Economists have forecast, for the most part, that a majority of the BOE’s nine-member monetary policy committee (MPC) will vote to keep its key interest rate, known as Bank Rate, unchanged at 4% at its November meeting.

There are some dissenters, however, with the likes of Barclays, Nomura, Mizuho and Unicredit believing there could be a surprise cut today, to 3.75%. Julien Lafargue, chief market strategist at Barclays Private Bank, conceded Tuesday that while there was a case for a rate cut this month, it was “a very finely balanced decision.”

In any case, there is a general consensus that rate-setters could trim rates as soon as December, and will cut again over the coming year in response to expected cooling inflation — the rate of which remained unchanged for the third consecutive month in September, at 3.8% — and a softening of labor market data.

Most MPC members are more concerned about the implications of cutting rates too quickly rather than too slowly, Oxford Economics noted in analysis, and the BOE will want to see evidence of sustained downside surprises in the data and pay growth slowing to a target-consistent pace before voting to cut again.

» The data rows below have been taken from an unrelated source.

/-- A command without operands has an encoding whatever its word (R105). -/
theorem eq_of_decodePlain {i j : Instr} {w : Word} {ws rest : List Word} (h : decodePlain j w ws = .ok (i, rest)) :
    i = j := (decodePlain_ok j i w ws rest _ h rfl).1

/-- What decodes has an encoding (R108, R109). -/
theorem decode_wf {ws rest : List Word} {i : Instr} (h : decode ws = .ok (i, rest)) : i.wf = true := by
  cases ws with
  | nil => cases h
  | cons w ws =>
    simp only [decode] at h
    split at h
    case h_1 => split at h <;> cases h; rfl
    case h_2 => split at h <;> cases h; rfl
    case h_3 => rw [eq_of_decodePlain h]; rfl
    case h_4 => rw [eq_of_decodePlain h]; rfl
    case h_5 => rw [eq_of_decodePlain h]; rfl
    case h_6 => rw [eq_of_decodePlain h]; rfl
    case h_7 =>
      split at h
      · split at h <;> cases h
        exact decodeOps_opsWf ‹_›
      · cases h
    case h_8 =>
      split at h
      · split at h <;> cases h
        exact decodeOps_opsWf ‹_›
      · cases h
    case h_9 =>
      split at h <;> cases h
      exact toInstr_wf_of_decodeOp ‹_›
    case h_10 =>
      split at h <;> cases h
      exact toInstr_wf_of_decodeOp ‹_›
    case h_11 => cases h

/-! ## Each read operation has its buffer -/

/-- Each read operation of a list has its buffer of LEN bytes (R86). -/
def BuffersFit (ops : List Op) (bufs : List (List Byte)) : Prop :=
  bufs.length = countReads ops ∧
    ∀ i len, ops[i]? = some (.read len) → ∃ buf, bufs[rbufIndex ops i]? = some buf ∧ buf.length = len.toNat

/-- The walk invariant inside a transaction. -/
theorem walkInv_transfer {s : State} {tar : Word} {ops : List Op} (hc : s.cmd = .transfer tar ops) :
    WalkInv s ↔ s.initialized = true ∧ s.msgErr = false ∧ s.opIdx < ops.length ∧
      s.writesLeft = countWrites (ops.drop s.opIdx) ∧ opsWf ops = true ∧ BuffersFit ops s.rbufs := by
  simp only [WalkInv, hc, BuffersFit]

/-- The buffers of an admitted transaction fit it. -/
theorem takeBuffers_fit (ops : List Op) (sup : List (List Byte)) (d : Nat) :
    BuffersFit ops (takeBuffers ops sup d).1 := by
  refine ⟨takeBuffers_length ops sup d, fun i len hi => ?_⟩
  obtain ⟨buf, hb, hl, -⟩ := takeBuffers_buffer ops sup d i len hi
  exact ⟨buf, hb, hl⟩

/-- Replacing the first bytes of a buffer by as many others, all inside it, keeps the buffers fitting (R86). -/
theorem BuffersFit.store {ops : List Op} {bufs : List (List Byte)} (hf : BuffersFit ops bufs) {j : Nat}
    {len : BitVec 16} (hj : ops[j]? = some (.read len)) {bytes : List Byte} (hb : bytes.length ≤ len.toNat) :
    BuffersFit ops (bufs.modify (rbufIndex ops j) (fun buf => bytes ++ buf.drop bytes.length)) := by
  obtain ⟨hl, hbufs⟩ := hf
  obtain ⟨target, ht, htl⟩ := hbufs j len hj
  refine ⟨by rw [List.length_modify, hl], fun i len' hi => ?_⟩
  obtain ⟨buf, hbuf, hlen⟩ := hbufs i len' hi
  rw [List.getElem?_modify, hbuf]
  by_cases he : rbufIndex ops j = rbufIndex ops i
  · obtain rfl : target = buf := Option.some.inj (ht.symm.trans (he ▸ hbuf))
    refine ⟨bytes ++ target.drop bytes.length, by simp [he], ?_⟩
    rw [List.length_append, List.length_drop]
    omega
  · exact ⟨buf, by simp [he], hlen⟩

/-! ## Operations move the walk by one -/

/-- The writes at or after the position, where a write stands there. -/
theorem countWrites_drop_write {ops : List Op} {i : Nat} {buf : List Byte} (h : ops[i]? = some (.write buf)) :
    countWrites (ops.drop i) - 1 = countWrites (ops.drop (i + 1)) := by
  obtain ⟨hi, he⟩ := List.getElem?_eq_some_iff.mp h
  rw [List.drop_eq_getElem_cons hi, he]
  rfl

/-- The writes at or after the position, where a read stands there. -/
theorem countWrites_drop_read {ops : List Op} {i : Nat} {len : BitVec 16} (h : ops[i]? = some (.read len)) :
    countWrites (ops.drop i) = countWrites (ops.drop (i + 1)) := by
  obtain ⟨hi, he⟩ := List.getElem?_eq_some_iff.mp h
  rw [List.drop_eq_getElem_cons hi, he]
  rfl

/-- After an operation the walk stands at the next one, or the machine is Idle (R228). -/
theorem cmdAfter_cases {s : State} {tar : Word} {ops : List Op} (hc : s.cmd = .transfer tar ops) :
    (s.opIdx + 1 < ops.length ∧ cmdAfter ops s = .transfer tar ops) ∨ cmdAfter ops s = .idle := by
  unfold cmdAfter
  split
  · exact .inl ⟨‹_›, hc⟩
  · exact .inr rfl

“If we are right and the BOE pauses [this] week, the question will then turn to when the next cut will come,” Allan Monks, chief U.K. economist at JP Morgan, said in a note.

“We have argued that further downside surprises in the inflation and labour market data will determine that. For example, a move up in the unemployment rate to 4.9% in September could be significant, as well as further soft sequential gains in core CPI services and private pay.”

Assuming the BOE does hold rates on Thursday, UBS’ Turner said that he expects the central bank to then “signal that a cut is coming no later than February — maybe as soon as December.”

“Policymakers will not be armed with fresh forecasts in December, but they will have the budget and the impact analysis in their pockets,” he said.

Autumn Budget

The fact the central bank’s meeting this month comes ahead of the upcoming Autumn Budget on Nov. 26 is another reason for the BOE’s policy makers to pause for thought.

It’s widely expected that Chancellor Rachel Reeves will announce tax rises as she looks to fill a fiscal black hole estimated to be anywhere between £20-50 billion ($20-$65.2 billion), based on assumed forecasts of lower productivity, servicing debt and the cost of U-turns on welfare spending cuts, among other things.

Earlier this week Reeves gave a clearer indication that tax rises are coming and is she is expected to consider increasing income tax as one way to raise revenues, but she has not given any further detail. Tax rises would likely act as another damper on inflation by reducing consumer demand.

“If the measures [in the budget] include a hike in income tax, they would add to the drag on households’ real incomes from high inflation and slowing pay growth. As these factors weigh on demand inflation will likely ease,” Andrew Wishart, economist at Berenberg, said in a note Friday.

“If so, this will allow the Bank of England to cut interest rates by 25 basis points at least twice next year to 3.50%. A front-loaded fiscal tightening would open the door to a third cut in 2026, to 3.25%,” he added.